Атлант расправил плечи. Книга 2 - Рэнд Айн. Страница 47
– Я не сотрудничаю под дулом пистолета.
– К чему этот разговор об оружии? Суть дела не столь серьезна, чтобы прибегать к подобным высказываниям. Мы отдаем себе отчет в том, что вина в этом деле лежит в основном на мистере Кеннете Денеггере, который спровоцировал нарушение закона, оказал на вас давление и признал свою вину, исчезнув, чтобы избежать суда.
– Нет. Мы сделали это по равноправному взаимному добровольному соглашению.
– Мистер Реардэн, вы можете не разделять некоторые наши идеи, – сказал второй судья, – но мы все трудимся с одной целью. На благо народа. Мы понимаем, что пренебречь правовыми формальностями вас побудила критическая обстановка на угольных шахтах и решающее значение топлива для общественного благосостояния.
– Нет, я руководствовался только личной выгодой и личными интересами. Какое воздействие это оказало на угольные шахты и общественное благосостояние – решать вам. Это не было мотивом моих действий.

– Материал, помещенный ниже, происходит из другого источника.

-- ==== Sys2Proof/Machine/Strokes.lean ====
section
/-! DEFINITION. Strokes (R216 to R231): the parameters of the domains, the opening of a stroke with the changes that take
effect at its boundary (R220, R310 to R314, R325 to R327), sample messages, and the close of a stroke on a ferrule.
Decisions: log entries 36 (DEDUCED), 38 (DEDUCED), 39 (DEDUCED), 84 (DEDUCED), 89 (DEDUCED). -/

namespace Sys2Proof.Machine
open Sys2Proof

/-- The effect of a write of DOM_PER, DOM_ANC or DOM_GRC (R218). -/
def domParamWrite (s : State) (d off : Nat) (value : Word) : State :=
  let page := 4 + d
  if s.isSet (F.DOM_RUN d) then s.ignored page off 7
  else if off = 64 then
    let v := getField value 0 20
    if v ≠ 0 ∧ (v < 10000 ∨ 1000000 < v) then s.ignored page off 7
    else forEach (cellLanes s d) (domSubsEval (s.wr (F.DOM_PER d) v) d) periodNow
  else if off = 65 then
    (if (wordTime value).isNone then s.ignored page off 7 else domSubsEval (s.wr (F.DOM_ANC d) value.toNat) d)
  else if off = 66 then
    (if 5000 < getField value 0 13 then s.ignored page off 7 else s.wr (F.DOM_GRC d) (getField value 0 13))
  else s

/-- DOMAIN_PARAM_WRITE (R218). -/
def execDomainParamWrite (t init dom off : Nat) (value : Word) (s : State) : Out :=
  let _ := init
  .next (domParamWrite (s.tick t) dom off value)

/-- The first stroke of a start now: the first that opens 10.000 µs or more later (R219). -/
def firstStroke (s : State) (d : Nat) : Nat :=
  (s.devTime + 10000 - domAnchor s d + domPeriod s d - 1) / max (domPeriod s d) 1

/-- What is kept by stroke of a domain is void when it starts: with another anchor or period its numbers may come again (R216,
R219). -/
def strokesForget (s : State) (d : Nat) : State :=
  let other (i : Nat) : Bool := decide ((s.fn i).desc.dom ≠ d)
  let r : Rul := s.rul
  let s : State := { s with
    ferDoms := s.ferDoms.filter (fun e => decide (e.1 % 4 ≠ d))
    rul := { r with
      decided := r.decided.filter (fun e => other (e.1 / 128)), unsent := r.unsent.filter (fun e => other e.1)
      recs := r.recs.filter (fun e => other e.fn) }
    dpx := { s.dpx with
      own := s.dpx.own.filter (fun o => decide (o.dom ≠ d)), peer := s.dpx.peer.filter (fun o => decide (o.dom ≠ d))
      sent := tset s.dpx.sent d 0 } }
  let s := forEach ((livePubs s).filter (fun p => pubDom s p = d)) s (fun s p => s.setPub p { s.pub p with shown := 0 })
  let s := forEach ((List.range 64).filter (fun f => (s.trip f).dom = d)) s (fun s f => s.setTrip f { s.trip f with shown := 0 })
  forEach (cellLanes s d) s (fun s l => s.setCell l { s.cell l with sent := [], answered := [], ready := [] })

/-- The effect of a write of DOM_CTL (R219). -/
def domCtlWrite (s : State) (d : Nat) (start stop : Bool) : State :=
  let page := 4 + d
  if start && stop then s.ignored page 67 7
  else if start then
    if s.isSet (F.DOM_RUN d) = false ∧ domPeriod s d ≠ 0 ∧ graceNs s d + 6000 ≤ domPeriod s d ∧
        s.rd (F.DOM_ANC d) ≤ (timeWord s.devTime).toNat ∧ firstStroke s d < 2 ^ 48 then
      let n := firstStroke s d
      let s := (((strokesForget s d).wr (F.DOM_RUN d) 1).wr (F.DOM_FIRST d) n).wr (F.DOM_CUR d) n
      { s with rul := { s.rul with fresh := insertNat d s.rul.fresh } }
    else s.ignored page 67 7
  else if stop then
    if (liveFns s).any (fun i => isPlaced s i && decide ((s.fn i).desc.dom = d)) then s.ignored page 67 7
    else
      let s := s.wr (F.DOM_RUN d) 0
      let s := { s with rul := { s.rul with fresh := s.rul.fresh.filter (fun e => e ≠ d) } }
      forEach (cellLanes s d) ((liveSubs s).foldl (fun s i => match (s.sub i).setpol with
        | some (_, lpol, simok) => if subDom s i = d then applySetpol s i lpol simok else s
        | none => s) s).domainsStopped periodNow
  else s

/-- DOMAIN_START (R219). -/
def execDomainStart (t init dom : Nat) (s : State) : Out :=
  let _ := init
  .next (domCtlWrite (s.tick t) dom true false)

/-- DOMAIN_STOP (R219). -/
def execDomainStop (t init dom : Nat) (s : State) : Out :=
  let _ := init
  .next (domCtlWrite (s.tick t) dom false true)

/-- The program bank of a placement's nib swaps (R250). -/
def swapBank (s : State) (p : Place) : State := s.wr (F.FER_PBANK p.fer p.nib) (1 - s.rd (F.FER_PBANK p.fer p.nib))

/-- A move takes over at the opening of stroke `n` (R325 to R327). -/
def takeover (s : State) (i n : Nat) : State :=
  let x := s.fn i
  match x.move with
  | some m =>
    let was := s.rd (F.RUL_FST i) = 3
    let ts := moveTwins m
    let old := if was then [] else ts.map (fun t => if t = 0 then x.a else x.b)
    let new := ts.map (fun t => if t = 0 then m.a else m.b)
    let s := if m.shadow then
        (let s := dropFlows (dropFlows s i [1] ts) i [3] [0]
        { s with rul := { s.rul with flows := s.rul.flows.map (fun e =>
          if e.2.key = i ∧ e.2.kind = 4 then (e.1, { e.2 with kind := 1 })
          else if e.2.key = i ∧ e.2.kind = 5 then (e.1, { e.2 with kind := 3 }) else e) } })
      else s
    let heal := decide (x.alone ≠ 0) && bitOf m.twins (if x.alone = 1 then 1 else 0)
    let x := { x with a := (if bitOf m.twins 0 then m.a else x.a), b := (if bitOf m.twins 1 then m.b else x.b), move := none
                      alone := (if heal then 0 else x.alone), aloneNext := (if heal then 0 else x.aloneNext)
                      waitA := (if bitOf m.twins 0 then 0 else x.waitA), waitB := (if bitOf m.twins 1 then 0 else x.waitB)
                      carried := [], lastRun := n, first := if was then n else x.first, here := n }
    let s := s.setFn i x
    let s := old.foldl dropPlace s
    let s := new.foldl swapBank s
    let s := new.foldl (fun s p => refreshFer s p.fer) s
    let s := (((s.wr (F.RUL_FST i) 2).wr (F.RUL_FSTART i) n).wr (F.RUL_MOVING i) 0).bump (F.RUL_NMOVE i)
    let s := s.wr F.RUL_MOVED 1
    let s := if outside s i then s else s.wr (F.RUL_OUTSL_18 i) 0
    let s := if was then setOwner s i true else s
    refreshAll (sampleSweep s x.subs) x.subs
  | none => s

/-- A move at a stroke boundary (R325, R327): the rings change at Nr, the state is seeded before the shadow stroke, and the
new placements take over after it when every point agreed. -/
def boundaryMove (s : State) (i n : Nat) : State :=
  let x := s.fn i
  match x.move with
  | some m =>
    if !m.loaded then s
    else
      let new := (moveTwins m).map (fun t => if t = 0 then m.a else m.b)
      let s := if m.nr = n then new.foldl (fun s p => ringsChange s i p.fer) s else s
      let seed (s : State) (ws : List Word) : State := new.foldl (fun s p => seedState s p ws) s
      if !m.shadow then
        (if m.nr ≤ n ∧ !x.held then takeover (seed s (if x.carried.isEmpty then List.replicate x.desc.sw 0 else x.carried)) i n else s)
      else if m.ns = n then seed s (committed s i)
      else if m.ns < n then
        let pts := outPoints s x
        if (moveTwins m).all (fun t => pts.all (fun p => m.agreed.contains (t, p))) then takeover s i n
        else if m.told then s
        else (s.setFn i { x with move := some { m with
          told := true
          bad := (moveTwins m).foldl (fun b t => if pts.all (fun p => m.agreed.contains (t, p)) then b else setBitN b t) m.bad } }).rulEvent
            (.shadow i false)
      else s
  | none => s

Мистер Моуэн изумленно огляделся и прошептал Полу Ларкину:
– Что-то тут не то.
– Заткнись! – огрызнулся Ларкин.
– Я уверен, мистер Реардэн, – сказал пожилой судья, – что в действительности вы не верите, так же как и общество, что мы хотим обойтись с вами как с жертвой. Если кто-то пребывает в таком заблуждении, мы постараемся доказать, что это не так.
Судьи удалились для принятия решения. Отсутствовали они недолго. Зал встретил их зловещей тишиной, они объявили, что на Генри Реардэна накладывается штраф в пять тысяч долларов; приговор был условным.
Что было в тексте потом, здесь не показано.